Whatever type of support you need as you move into this next leg of your journey, career services professionals can offer it.
A typical career lasts the majority of a person’s adult life. In that time, each of us will undoubtedly go through numerous personal changes. Situations evolve, priorities and perspectives change, and new fears and dreams supplant old ones.
It is entirely ordinary to experience changes in emotions toward your work during all that time. For example, the things you cared most about when you started working may not be the same anymore. Or you may have once loved the work itself and since fallen out of love with it.

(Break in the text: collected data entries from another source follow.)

-- ==== Sys2Proof/Machine/Page.lean ====
section
/-! DEFINITION. PU: the page slots' configuration, push-to-talk and lockout (R137, R138), opening, starting and the
chime (R139 to R141), waiting (R142), talking and closing (R143, R144), loss (R145), and what ends every page
(R146). -/

namespace Sys2Proof.Machine

def modPage (k : PageSlot) (f : Page → Page) (d : Dev) : Dev := setPage k (f (pageOf d k)) d

def otherSlot : PageSlot → PageSlot
  | .a => .b
  | .b => .a

/-- A slot's busy lamp (R138). -/
def lampLit (p : Page) : Bool := p.state = .waiting || p.lockout

/-- A rule sets the lockout: in LEVEL mode only while PTT as seen is asserted (R138). -/
def lockOut (p : Page) : Page := { p with lockout := p.lockout || (p.trigger = .edge || p.seen) }

def pagePrio (p : Page) : ClaimPrio :=
  match p.urgency with
  | .normal => .normal
  | .urgent => .urgent

/-- IDLE with nothing held and both counts 0. -/
def idlePage (p : Page) : Page :=
  { p with state := .idle, started := false, held := 0, chimeGen := none, waitCount := 0, talkCount := 0 }

/-- A slot gives its chime generator back, if it holds one (R105). -/
def giveChime (k : PageSlot) (d : Dev) : Dev :=
  match (pageOf d k).chimeGen with
  | some g => freeGen g (modPage k (fun p => { p with chimeGen := none }) d)
  | none => d

/-- To start a granted page: take a chime or open at once, and ask TA to apply the held set (R140). -/
def startPage (k : PageSlot) (held : BuildingSet) (d : Dev) : Dev :=
  let base (p : Page) : Page := { p with started := false, held := held, waitCount := 0, talkCount := 0 }
  let opened (d : Dev) : Dev :=
    applyBuildings (.page k) held (.mic k) (modPage k (fun p => { base p with state := .opened, chimeGen := none }) d)
  match (pageOf d k).chimePattern with
  | none => opened d
  | some n =>
    match askChime k n d with
    | (some g, d1) =>
      applyBuildings (.page k) held (.tg g)
        (modPage k (fun p => { base p with state := .chime, chimeGen := some g }) d1)
    | (none, d1) => opened d1

/-- The answers of one slot's claim clear the released sets: of the other slot by any answer but HELD PRIORITY, of
its own by GRANTED (R144). -/
def forgetByPage (k : PageSlot) (a : SetAnswer) (as : Answers) (d : Dev) : Dev :=
  let seen := bsWhere fun b => as.any fun p => p.1 == b && !(p.2 == .held .priority)
  let d1 := modPage (otherSlot k) (fun p => { p with released := p.released &&& ~~~seen }) d
  if a = .granted then modPage k (fun p => { p with released := p.released &&& ~~~grantedSet as }) d1 else d1

/-- A slot becomes WAITING with wait count 0 (R139). -/
def beginWait (k : PageSlot) (d : Dev) : Dev :=
  let d1 := modPage k (fun p => { p with state := .waiting, waitCount := 0, waitOrder := d.pu.nextWait }) d
  { d1 with pu := { d1.pu with nextWait := d1.pu.nextWait + 1 } }

/-- A wait ends with lockout (R142). -/
def endWaitLocked (k : PageSlot) (d : Dev) : Dev := modPage k (fun p => lockOut (idlePage p)) d

/-- A slot claims its zone set in SET mode and acts on the answer (R139 step 3, R142). A granted slot asks for its chime
(R140) before the holders that the claim preempted take their notices, which is the model's choice (log entry 56). -/
def claimPage (k : PageSlot) (d : Dev) : Dev :=
  let p := pageOf d k
  match claimSet (.page k) (pagePrio p) p.zones d with
  | (.granted, as, d1) => startPage k (grantedSet as) (forgetByPage k .granted as d1)
  | (.held, as, d1) =>
    let d2 := forgetByPage k .held as d1
    if p.state = .waiting then d2 else beginWait k d2
  | (.noneLeft, as, d1) => endWaitLocked k (forgetByPage k .noneLeft as d1)

/-- The released set still holds a building that the zone set touches (R139 step 2). -/
def releasePending (p : Page) : Bool := (p.released &&& zoneBuildings p.zones) != 0

/-- An open request (R139). -/
def openRequest (k : PageSlot) (d : Dev) : Dev :=
  if d.ah.hold then modPage k lockOut d
  else if releasePending (pageOf d k) then beginWait k d
  else claimPage k d

/-- A WAITING slot claims again, unless a release it waits for is pending (R142). -/
def reclaimPage (k : PageSlot) (d : Dev) : Dev :=
  let p := pageOf d k
  if p.state ≠ .waiting then d else if releasePending p then d else claimPage k d

/-- To close a page: its buildings are released, its chime given back (R144). -/
def closePage (k : PageSlot) (d : Dev) : Dev :=
  let p := pageOf d k
  let d1 := releaseSet (.page k) p.held d
  let d2 := giveChime k d1
  modPage k (fun q => { idlePage q with released := q.released ||| p.held }) d2

/-- A page is lost with lockout: it no longer holds any building (R145). -/
def losePage (k : PageSlot) (d : Dev) : Dev := modPage k (fun p => lockOut (idlePage p)) (giveChime k d)

/-- STARTED for a slot (R140). -/
def pageStarted (e : Env) (k : PageSlot) (members : BuildingSet) (d : Dev) : Dev :=
  let p := pageOf d k
  if p.started then d
  else
    match p.state with
    | .chime =>
      if members = 0 then losePage k (modPage k (fun q => { q with held := 0 }) d)
      else
        let d1 := modPage k (fun q => { q with held := q.held &&& members, started := true }) d
        match p.chimeGen with
        | some g => startGen e g d1
        | none => d1
    | .opened =>
      if members = 0 then losePage k (modPage k (fun q => { q with held := 0 }) d)
      else modPage k (fun q => { q with held := q.held &&& members, started := true, talkCount := 0 }) d
    | _ => d

/-- The chime ends, by end report or "chime taken" (R141): the page moves to OPEN on its microphone. TA's answer to the
source change, which buildings were changed (R88), is read no further: R141 has PU do nothing with it. -/
def chimeOver (k : PageSlot) (d : Dev) : Dev :=
  let p := pageOf d k
  if p.state ≠ .chime ∨ p.chimeGen = none then d
  else
    let d1 := modPage k (fun q => { q with chimeGen := none, state := .opened, talkCount := 0 }) d
    if p.started then (changeSource (.page k) p.held (.mic k) d1).2
    else applyBuildings (.page k) p.held (.mic k) d1

/-- PREEMPTED or FAILED for a slot's building (R145). -/
def pageNotice (k : PageSlot) (b : Building) (d : Dev) : Dev :=
  let p := pageOf d k
  if (p.state = .chime ∨ p.state = .opened) ∧ bsHas p.held b = true then
    let held := bsRemove p.held b
    let d1 := modPage k (fun q => { q with held := held }) d
    if held = 0 then losePage k d1 else d1
  else d

/-- A building leaves a slot's released set (R144). -/
def pageForget (k : PageSlot) (b : Building) (d : Dev) : Dev :=
  modPage k (fun p => { p with released := bsRemove p.released b }) d

/-- The WAITING slots, the one that became WAITING first at the head (R142). -/
def waitingSlots (d : Dev) : List PageSlot :=
  match d.pu.a.state, d.pu.b.state with
  | .waiting, .waiting => if d.pu.b.waitOrder < d.pu.a.waitOrder then [.b, .a] else [.a, .b]
  | .waiting, _ => [.a]
  | _, .waiting => [.b]
  | _, _ => []

/-- A trunk-free event reaches PU (R142, R144). -/
def puTrunkFree (b : Building) (d : Dev) : Dev :=
  let d1 := pageForget .b b (pageForget .a b d)
  pushAll ((waitingSlots d1).map .pageReclaim) d1

/-- One slot's count at a second event, with the end of the wait or of the page when the count reaches its limit
(R142, R143). -/
def countPage (e : Env) (k : PageSlot) (d : Dev) : Dev :=
  let p := pageOf d k
  match p.state with
  | .waiting =>
    if e.settings.pageWait ≤ p.waitCount + 1 then endWaitLocked k d
    else modPage k (fun q => { q with waitCount := q.waitCount + 1 }) d
  | .opened =>
    if p.started then
      if e.settings.pageTalk ≤ p.talkCount + 1 then modPage k lockOut (closePage k d)
      else modPage k (fun q => { q with talkCount := q.talkCount + 1 }) d
    else d
  | _ => d

/-- PU's part of a second event (R142, R143): both slots are counted, slot A first, with the ends that the counts bring,
then those still WAITING claim again. That a slot's claim comes after the other slot's count and end is the model's choice
(log entry 47). -/
def puSecond (e : Env) (d : Dev) : Dev :=
  let d1 := countPage e .b (countPage e .a d)
  pushAll ((waitingSlots d1).map .pageReclaim) d1

/-- A change of PTT as seen acts on the slot by its trigger mode and state (R138). -/
def pttActs (k : PageSlot) (asserted : Bool) (d : Dev) : Dev :=
  let p := pageOf d k
  if !p.configured then d
  else
    match p.trigger, asserted, p.state with
    | .level, true, .idle => if p.lockout then d else openRequest k d
    | .level, true, _ => d
    | .level, false, .idle => modPage k (fun q => { q with lockout := false }) d
    | .level, false, .waiting => modPage k idlePage d
    | .level, false, _ => closePage k d
    | .edge, false, _ => d
    | .edge, true, .idle =>
      if p.lockout then modPage k (fun q => { q with lockout := false }) d else openRequest k d
    | .edge, true, .waiting => modPage k idlePage d
    | .edge, true, _ => closePage k d

/-- PTT as seen takes the input's new level, held for 50 ms (R138). -/
def pttTaken (k : PageSlot) (d : Dev) : Dev :=
  let p := pageOf d k
  if p.level = p.seen ∨ p.since = none then d
  else pttActs k p.level (modPage k (fun q => { q with seen := q.level, since := none }) d)

/-- A push-to-talk input changes level; a level other than PTT as seen is timed from now (R138). -/
def pttLevel (e : Env) (k : PageSlot) (v : Bool) (d : Dev) : Dev :=
  modPage k (fun p =>
    { p with level := v, since := if e.running then (if v = p.seen then none else some e.clock) else none }) d

/-- PAGE CLOSE by the slot's state (R144). -/
def hostClose (k : PageSlot) (d : Dev) : Dev :=
  match (pageOf d k).state with
  | .chime => modPage k lockOut (closePage k d)
  | .opened => modPage k lockOut (closePage k d)
  | .waiting => endWaitLocked k d
  | .idle => d

/-- One slot at the beginning of the alarm hold (R146). -/
def pageAlarm (k : PageSlot) (d : Dev) : Dev :=
  let d1 :=
    match (pageOf d k).state with
    | .idle => d
    | .waiting => endWaitLocked k d
    | _ => modPage k lockOut (closePage k d)
  modPage k (fun p => { p with released := 0 }) d1

def puAlarm (d : Dev) : Dev := pageAlarm .b (pageAlarm .a d)

/-- A slot at entry to backup (R146). -/
def pageDown (p : Page) : Page := { idlePage p with lockout := false, released := 0, since := none }

def puBackup (d : Dev) : Dev := modPage .b pageDown (modPage .a pageDown d)

/-- A slot at RESTORE and RESTART: the input is read afresh, and a configured LEVEL slot whose switch is asserted
takes its lockout (R146). -/
def pageUp (p : Page) : Page :=
  { pageDown p with seen := p.level, lockout := p.configured && p.trigger = .level && p.level }

def puStart (d : Dev) : Dev := modPage .b pageUp (modPage .a pageUp d)

end Sys2Proof.Machine
end

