-- ==== Sys2Proof/Machine/Alarm.lean ====
section
/-! DEFINITION. AH: the fire-panel input (R163), the beginning of the hold and its record (R164 to R168), the lamps
(R169), the end of the hold (R171), and the supply events (R172). -/

namespace Sys2Proof.Machine

def setAh (x : AlarmHold) (d : Dev) : Dev := { d with ah := x }

/-! ## The input (R163) -/

/-- FIRE is read afresh: a level that differs from the input state is timed from now. -/
def timeFire (e : Env) (d : Dev) : Dev :=
  setAh { d.ah with timing := if d.ah.level = d.ah.active then none else some e.clock } d

/-- FIRE changes level. The input is timed only while the device runs. -/
def fireLevel (e : Env) (v : Bool) (d : Dev) : Dev :=
  let d1 := setAh { d.ah with level := v } d
  if e.running then timeFire e d1 else setAh { d1.ah with timing := none } d1

/-! ## The hold (R164, R165) -/

/-- Every building with at least one station configured (R165). -/
def stationedBuildings (d : Dev) : BuildingSet := bsWhere fun b => !d.bus[b].rows.isEmpty

/-- Alarm mode is ordered on a bus, its alarm-fast flag set, and the LAMP ON placed marked as outstanding (R164
steps 6 to 8, R172). -/
def alarmBus (e : Env) (b : Building) (d : Dev) : Dev :=
  let (serial, d1) := orderAlarmMode b d
  let d2 := setAlarmFast e b true d1
  match serial with
  | some n => setAhLamp b { wanted := some .on, outstanding := some n, full := false } d2
  | none => d2

def alarmBuses (e : Env) : List Building → Dev → Dev
  | [], d => d
  | b :: rest, d => alarmBuses e rest (alarmBus e b d)

/-- The hold begins (R164). -/
def beginHold (e : Env) (d : Dev) : Dev :=
  let d1 := dcAlarm e (setAh { d.ah with hold := true } d)
  let (n, d2) := openRecord .alarm (stationedBuildings d1) e.now d1
  let d3 := puAlarm (amAlarm e (rsAlarm e (setAh { d2.ah with record := some n } d2)))
  latch .alarm (alarmBuses e buildings (forceTrunks d3))

/-- The open alarm record is rewritten. -/
def modAlarmRecord (f : Record → Record) (d : Dev) : Dev :=
  match d.ah.record with
  | some n => modRecord n f d
  | none => d

/-- FIRE has stayed asserted for 1 s (R163, R168). -/
def activationTaken (e : Env) (d : Dev) : Dev :=
  let d1 := setAh { d.ah with active := true, timing := none } d
  if d.ah.hold then
    modAlarmRecord (fun r =>
      { r with activations := min 255 (r.activations + 1), lastActivation := e.now.or r.lastActivation }) d1
  else beginHold e d1

/-- FIRE has stayed deasserted for 10 s (R163, R168). -/
def quietingTaken (e : Env) (d : Dev) : Dev :=
  let d1 := setAh { d.ah with active := false, timing := none } d
  if d.ah.hold then modAlarmRecord (fun r => { r with lineQuiet := e.now.or r.lineQuiet }) d1 else d1

/-! ## What AH writes into its record -/

def writeMute (n : Nat) (b : Building) (t : Stamp) (d : Dev) : Dev :=
  let written (x : RecordBuilding) : RecordBuilding := { x with mute := some t }
  modRecord n (fun r => { r with at_ := put r.at_ b (written r.at_[b]) }) d

/-- The outcome of a MUTE of AH's (R166). A time of day 0 is earlier than a start on the last day before the
calendar's wrap, so the start is then written (the model's choice, log entry 62). -/
def muteOutcome (b : Building) (o : CmdOutcome) (d : Dev) : Dev :=
  match d.ah.record, o with
  | some n, .done _ (some t) =>
    match recordOf d n with
    | some r =>
      match r.start with
      | some start =>
        if bsHas r.buildings b = true ∧ r.at_[b].mute = none then writeMute n b (stampMax start t) d else d
      | none => d
    | none => d
  | _, _ => d

/-- A marshal's press reaches AH (R167). -/
def alarmClear (b : Building) (age : Option Nat) (reply : Option Stamp) (d : Dev) : Dev :=
  match d.ah.record, age, reply with
  | some n, some a, some t =>
    match recordOf d n with
    | some r =>
      match r.start with
      | some start =>
        if d.ah.hold = true ∧ bsHas r.buildings b = true ∧ hasClear r b = false then
          writeClear n b (pressTime t a start) start d
        else d
      | none => d
    | none => d
  | _, _, _ => d

/-- A marshal panel's answer reaches AH (R167, R169). -/
def ahPanel (b : Building) (age : Option Nat) (lamp : LampState) (reply : Option Stamp) (d : Dev) : Dev :=
  alarmClear b age reply (lampShown .ah b lamp d)

/-- The outcome of a command of AH's. -/
def takeAhOutcome (b : Building) (c : Command) (o : CmdOutcome) (d : Dev) : Dev :=
  match c.op with
  | .mute => muteOutcome b o d
  | .lamp _ => lampOutcome .ah b c o d
  | _ => d

/-! ## The end of the hold (R171) -/

def normalBuses (e : Env) : List Building → Dev → Dev
  | [], d => d
  | b :: rest, d => normalBuses e rest (setAlarmFast e b false (orderNormalMode b d))

/-- The buildings with a marshal panel configured. -/
def panelBuildings (d : Dev) : List Building :=
  buildings.filter fun b => (rowOfKind d.bus[b] .marshalPanel).isSome

/-- ALARM RESUME is taken (R171). -/
def resumeHold (e : Env) (d : Dev) : Dev :=
  let d1 := match d.ah.record with
    | some n => closeRecord e.now n .resumed d
    | none => d
  let d2 := normalBuses e buildings (setAh { d1.ah with record := none, hold := false } d1)
  let d3 := freeTrunks d2
  wantLamps .ah .off (panelBuildings d3) d3

/-! ## Supply events and RESTART (R172) -/

def ahBackup (d : Dev) : Dev := clearOutstanding .ah (setAh { d.ah with timing := none } d)

/-- The LAMP ON that a bus in alarm mode places at RESTORE is marked as outstanding. -/
def markLamps : List (Building × Option Nat) → Dev → Dev
  | [], d => d
  | (b, some n) :: rest, d => markLamps rest (setAhLamp b { d.ah.lamps[b] with outstanding := some n, full := false } d)
  | (_, none) :: rest, d => markLamps rest d

/-- RESTORE, given the LAMP ONs that the buses have placed (R172). -/
def ahRestore (e : Env) (placed : List (Building × Option Nat)) (d : Dev) : Dev :=
  timeFire e
    (if d.ah.hold then markLamps placed d else placeOffs .ah buildings (clearOutstanding .ah d))

def ahRestart (d : Dev) : Dev := setAh { d.ah with timing := none } d

/-- RESTART ends (R172). -/
def ahRestartEnds (e : Env) (d : Dev) : Dev :=
  timeFire e
    (if d.ah.hold then alarmBuses e buildings (forceTrunks d)
     else placeOffs .ah buildings (clearOutstanding .ah d))

end Sys2Proof.Machine
end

Having motivation and fulfillment in your work is crucial not only to career advancement but to your overall satisfaction until transitioning into retirement life. If you have lost touch with your “why,” consider career coaching as a way to get back in touch with your reasons for pushing forward and creating beautiful things.
Even after knowing the many types of career coaches and what they can do to help, it’s not always clear when it’s time to find one.
It feels easiest to consider seeking career advice in moments of acute struggle, such as when you feel stuck or overwhelmed by a specific issue. A question you don’t know how to answer, a problem you haven’t been able to solve, or a goal you want to achieve are all valid reasons to work with a career advisor.
Alternatively, a career coach can also be a fantastic resource for helping you with ongoing career management and growth or navigating chronic challenges. In such cases, a coach can work like a therapist or mentor, offering continuing support with your career exploration through regular sessions.
The short answer is there’s no right or wrong time to try it. If there’s something in your professional life you’d like to improve, consider reaching out to someone. Many coaches will offer an introductory consultation for free, and you can decide where to go next.
A career is the marathon of marathons, yet dotted all along the way with sprints. There are times when that race is easy, or at least manageable, and forward progress feels natural.
There are many times along that epic journey when you don’t know where to go, there are roadblocks in your way, or it feels like your legs could give out at any moment. When these struggles inevitably arise, there are people who are ready to help.
Career coaches may not be your first line of support for every professional challenge you face, but they are a fantastic resource. The right career coach at the right time can change your life if only you are willing to seek them out.